Riche d'enseignements, ce temps de dialogue très intéressant a été marqué à plusieurs reprises par l'évocation du Saut du moine, de ses difficultés de franchissement et du nombre considérable d’études et de négociations engendrées par ce verrou situé au coeur de problématiques croisées, qu'elles soient géologiques ou industrielles.
Il n'en fallait pas moins pour occasionner une marche sensible destinée à explorer et comprendre In situe les problématiques du site. Une belle occasion de faire converger et de mettre en lien des préoccupations et des méthodes exprimées par des sous-groupes différents du C2D."
Respectivement anthropologue et géographe, Marc Higgin et Sébastian De Pértat, dont les recherches prennent notamment pour terrain d’étude le Saut du Moine, ont été invités à partager leur vision de ce site singulier, son histoire et ce que cela nous raconte de la Métropole telle que nous la connaissons.
La découverte du site va bien au-delà de nos espérances, tant il condense sur quelques hectares la plupart des dynamiques territoriales contemporaines et leurs nombreuses contradictions :
La première image, en quittant le village de Champagnier pour entrer en forêt, est celle d’une nature épanouie sous le soleil d’automne
Le premier constat fut celui de la déprise agricole, lisible dans la résurgence massive des ronces.

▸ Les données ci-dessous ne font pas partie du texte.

/-! ### A selected word decodes to the row's command -/

/-- The converse of `pack_and`: what a row that keeps `op` and `req` says of the fields of a word it selects. -/
theorem fields_of_and_pack {cw : Word} {op req : Byte} {m : Half}
    (h : cw &&& packFields 0xFF 0xFF m = packFields op req 0) :
    opField cw = op ∧ reqField cw = req ∧ argField cw &&& m = 0 := by
  have hop : opField cw &&& opField (packFields 0xFF 0xFF m) = opField (packFields op req 0) :=
    BitVec.extractLsb'_and.symm.trans (congrArg opField h)
  have hreq : reqField cw &&& reqField (packFields 0xFF 0xFF m) = reqField (packFields op req 0) :=
    BitVec.extractLsb'_and.symm.trans (congrArg reqField h)
  have harg : argField cw &&& argField (packFields 0xFF 0xFF m) = argField (packFields op req 0) :=
    BitVec.extractLsb'_and.symm.trans (congrArg argField h)
  simp only [opField_packFields, reqField_packFields, argField_packFields] at hop hreq harg
  exact ⟨BitVec.and_allOnes.symm.trans hop, BitVec.and_allOnes.symm.trans hreq, harg⟩

/-- A word that hits a row decodes to a command of the row's mnemonic: the row's mask keeps the bits the decoder's test
for that command looks at. -/
theorem decode_of_hit {cw : Word} {r : OpcodeRow} (hr : r ∈ opcodeRows) (h : r.hit cw) :
    ∃ i, decode cw = .cmd i ∧ i.mnemonic = r.mnemonic := by
  have arg_zero {arg : Half} (ha : arg &&& 0xFFFF = 0) : arg = 0 := BitVec.and_allOnes.symm.trans ha
  have high_byte_zero {arg : Half} (ha : arg &&& 0xFF00 = 0) : arg.extractLsb' 8 8 = 0 :=
    extractLsb'_eq_zero_of_and (by decide) ha
  have high_bits_zero {arg : Half} (ha : arg &&& 0xFFFE = 0) : arg.extractLsb' 1 15 = 0 :=
    extractLsb'_eq_zero_of_and (by decide) ha
  simp only [opcodeRows, List.mem_cons, List.not_mem_nil, or_false] at hr
  rcases hr with rfl | rfl | rfl | rfl | rfl | rfl | rfl | rfl | rfl | rfl
  · obtain ⟨ho, hq, ha⟩ := fields_of_and_pack (op := 0x01) (req := 0) (m := 0xFFFF) h
    exact ⟨.openDev, by simp [decode, ho, hq, arg_zero ha], rfl⟩
  · obtain ⟨ho, hq, -⟩ := fields_of_and_pack (op := 0x10) (req := 0) (m := 0) h
    exact ⟨.setW (argField cw), by simp [decode, ho, hq], rfl⟩
  · obtain ⟨ho, hq, -⟩ := fields_of_and_pack (op := 0x11) (req := 0) (m := 0) h
    exact ⟨.setH (argField cw), by simp [decode, ho, hq], rfl⟩
  · obtain ⟨ho, hq, ha⟩ := fields_of_and_pack (op := 0x20) (req := 0) (m := 0xFF00) h
    exact ⟨.pix8 (argByte (argField cw)), by simp [decode, ho, hq, high_byte_zero ha], rfl⟩
  · obtain ⟨ho, hq, ha⟩ := fields_of_and_pack (op := 0x21) (req := 0) (m := 0xFFFE) h
    exact ⟨.pix1 (argBit (argField cw)), by simp [decode, ho, hq, high_bits_zero ha], rfl⟩
  · obtain ⟨ho, hq, ha⟩ := fields_of_and_pack (op := 0x30) (req := 0) (m := 0xFF00) h
    exact ⟨.byte (argByte (argField cw)), by simp [decode, ho, hq, high_byte_zero ha], rfl⟩
  · obtain ⟨ho, hq, ha⟩ := fields_of_and_pack (op := 0x31) (req := 0) (m := 0xFFFF) h
    exact ⟨.flush, by simp [decode, ho, hq, arg_zero ha], rfl⟩
  · obtain ⟨ho, hq, ha⟩ := fields_of_and_pack (op := 0x40) (req := 0) (m := 0xFFFF) h
    exact ⟨.resetWriteptr, by simp [decode, ho, hq, arg_zero ha], rfl⟩
  · obtain ⟨ho, hq, ha⟩ := fields_of_and_pack (op := 0x40) (req := 1) (m := 0xFFFE) h
    exact ⟨.panelOnoff (argBit (argField cw)), by simp [decode, ho, hq, high_bits_zero ha], rfl⟩
  · obtain ⟨ho, hq, -⟩ := fields_of_and_pack (op := 0x40) (req := 2) (m := 0) h
    exact ⟨.panelBrightness (argField cw), by simp [decode, ho, hq], rfl⟩

/-! ### A word that decodes is selected by its command's row -/

/-- A word with these fields is their packing. -/
theorem packFields_of_fields {cw : Word} {op req : Byte} {arg : Half}
    (h : opField cw = op ∧ reqField cw = req ∧ argField cw = arg) : packFields op req arg = cw := by
  obtain ⟨rfl, rfl, rfl⟩ := h
  exact packFields_fields cw

/-- The decoder loses nothing of a legal word: the bits its answer does not carry are those its test fixes. -/
theorem encode_eq_of_decode {cw : Word} {i : Instr} (h : decode cw = .cmd i) : encode i = cw := by
  have low_byte {arg : Half} (ha : arg.extractLsb' 8 8 = 0) : arg = (argByte arg).setWidth 16 :=
    (setWidth_low_of_high_zero (by decide) ha).symm
  have low_bit {arg : Half} (ha : arg.extractLsb' 1 15 = 0) : arg = (argBit arg).setWidth 16 :=
    (setWidth_low_of_high_zero (by decide) ha).symm
  revert h
  fun_cases decode cw <;> intro h <;> cases h <;> apply packFields_of_fields
  next openDev => exact openDev
  next setW => exact setW.imp_right (⟨·, rfl⟩)
  next setH => exact setH.imp_right (⟨·, rfl⟩)
  next pix8 => exact pix8.imp_right (.imp_right low_byte)
  next pix1 => exact pix1.imp_right (.imp_right low_bit)
  next byte => exact byte.imp_right (.imp_right low_byte)
  next flush => exact flush
  next resetWriteptr => exact resetWriteptr
  next panelOnoff => exact panelOnoff.imp_right (.imp_right low_bit)
  next panelBrightness => exact panelBrightness.imp_right (⟨·, rfl⟩)

/-- The word of every command hits the row of its mnemonic. -/
theorem encoding_fits_row : ∀ i : Instr, Laws.EncodingFitsRow.Statement i
  | .openDev => Laws.EncodingFitsRow.openDev
  | .setW w => Laws.EncodingFitsRow.setW w
  | .setH h => Laws.EncodingFitsRow.setH h
  | .pix8 p => Laws.EncodingFitsRow.pix8 p
  | .pix1 b => Laws.EncodingFitsRow.pix1 b
  | .byte d => Laws.EncodingFitsRow.byte d
  | .flush => Laws.EncodingFitsRow.flush
  | .resetWriteptr => Laws.EncodingFitsRow.resetWriteptr
  | .panelOnoff v => Laws.EncodingFitsRow.panelOnoff v
  | .panelBrightness n => Laws.EncodingFitsRow.panelBrightness n

/-- No two rows of the opcode map bear the same mnemonic. -/
theorem row_eq_of_mnemonic : ∀ r ∈ opcodeRows, ∀ r' ∈ opcodeRows, r.mnemonic = r'.mnemonic → r = r' := by decide

/-- A word that decodes to a command hits the row of the command's mnemonic. -/
theorem hit_of_decode {cw : Word} {r : OpcodeRow} {i : Instr} (hr : r ∈ opcodeRows) (hd : decode cw = .cmd i)
    (hm : i.mnemonic = r.mnemonic) : r.hit cw := by
  obtain ⟨r', hr', hm', hit⟩ := encoding_fits_row i
  rw [encode_eq_of_decode hd] at hit
  rwa [row_eq_of_mnemonic r hr r' hr' (hm.symm.trans hm'.symm)]

/-- Two rows hit by one word are the same row: the word decodes to one command, and that has one mnemonic. -/
theorem row_eq_of_hit {cw : Word} {r r' : OpcodeRow} (hr : r ∈ opcodeRows) (hr' : r' ∈ opcodeRows) (h : r.hit cw)
    (h' : r'.hit cw) : r = r' := by
  obtain ⟨i, hd, hm⟩ := decode_of_hit hr h
  obtain ⟨i', hd', hm'⟩ := decode_of_hit hr' h'
  obtain rfl : i = i' := Decoded.cmd.inj (hd.symm.trans hd')
  exact row_eq_of_mnemonic r hr r' hr' (hm.symm.trans hm')

/-- Settles O3: a selected word passes the decoder's test for the row's command; a decoded word is the encoding of its
command, which hits the command's row; and the decoder answers one command. -/
theorem wordSelectsRowByMask : Obligations.WordSelectsRowByMask := by
  unfold Obligations.WordSelectsRowByMask
  exact ⟨fun _ _ hr => ⟨decode_of_hit hr, fun ⟨_, hd, hm⟩ => hit_of_decode hr hd hm⟩,
    fun _ _ hr _ hr' => row_eq_of_hit hr hr'⟩

end Sys2Proof
end

section
/-! The encoder's dimensions (40_encoder.md, R108, R109): what `SET_W` and `SET_H` do at and off the start of a
frame. -/

namespace Sys2Proof.Machine

variable {s : State} {w h : Half}

/-- A running block answers a command with the state its pseudocode gives. -/
theorem exec_of_effect_eq {i : Instr} {t : State} (hs : s.running) (he : effect i s = t) : exec i s = .next t :=
  (exec_running i hs).trans (congrArg _ he)

/-- A command whose pseudocode raises a violation changes the latch and nothing else. -/
theorem exec_of_effect_eq_violate {i : Instr} {r : Reason} (hs : s.running) (he : effect i s = s.violate r) :
    exec i s = .next { s with fault := some (.preconditionViolation r) } :=
  exec_of_effect_eq hs (he.trans (s.violate_of_none r hs.2))

/-! ### `SET_W` (R108) -/

theorem decode_packFields_setW (w : Half) : decode (packFields 0x10 0x00 w) = .cmd (.setW w) := by
  simp [decode]

theorem setWEffect_midFrame (hm : s.midFrame) : setWEffect w s = s.violate .midFrameReconfig := if_pos hm

theorem setWEffect_zero (hf : s.frameStart) : setWEffect 0 s = s.violate .emptyImage := by
  rw [setWEffect, if_neg (not_not_intro hf), if_pos rfl]

theorem setWEffect_of_ne_zero (hf : s.frameStart) (hw : w ≠ 0) : setWEffect w s = { s with W := w } := by
  rw [setWEffect, if_neg (not_not_intro hf), if_neg hw]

Mais cette nature s’est surtout avérée trompeuse dès que nous avons découvert qu’une conduite souterraine de gaz sous pression passait sous les prés occupés par les vaches qui en broutaient l’herbe.
Puis arrivant au lieu-dit du Saut du moine, nous nous sommes retrouvés en surplomb des usines chimiques de Jarrie.
L'anthropologue Marc Higgin et le géographe Sébastien de Pertat, les deux chercheurs invités ont resitué l’histoire de ce complexe industriel créé en 1915 pour fabriquer du gaz de combat, principalement du chlore, en réplique à l’initiative militaire allemande.
Ce site, que nous ne souhaitons par voir habituellement représente un écosystème industriel particulièrement complexe et performant, très mondialisé et créateur de richesses et d’emplois.
Ces usines posent aujourd’hui d’importants risques industriels, mais aucune délocalisation ne semble envisageable, faute de communes ouvertes à une telle implantation. Resterait seulement la délocalisation cynique vers des pays désargentés où l’espace du débat public est suffisamment faible ou encadré militairement. Sans compter le fait que la découverte de nos dépendances économiques, à l’occasion de la crise sanitaire, a rebattu les cartes. L’époque étant désormais aux circuits courts et à l’indépendance...
Le second segment de traversée nous a conduit le long des tuyauteries à ciel ouvert longeant un canal et une voie SNCF
L’occasion de comprendre le lien entre l’histoire du site et la construction du territoire métropolitain
Avant de buter sur le verrou géologique situé au pied du Saut du moine, nous avons aussi constaté les risques importants de chutes de rochers. Marc nous a alors expliqué l’incroyable histoire de ce canal, fondé avant la Révolution française par des investisseurs :
Remarquant que les sols alluvionnaires de la Romanche étaient fertiles, notamment sur le site aujourd’hui dédié à l’implantation chimique, et que ceux du Drac étaient de rendement agricole médiocre (ce qui s’explique géologiquement par la rupture au treizième siècle du barrage naturel situé au voisinage de Bourg d’Oisans qui retenait jusque-là les alluvions des ruisseaux de l’Oisans), de visionnaires entrepreneurs ont acheté les terrains médiocres puis construit un canal conduisant les eaux riches en alluvion pour irriguer et transformer les sols.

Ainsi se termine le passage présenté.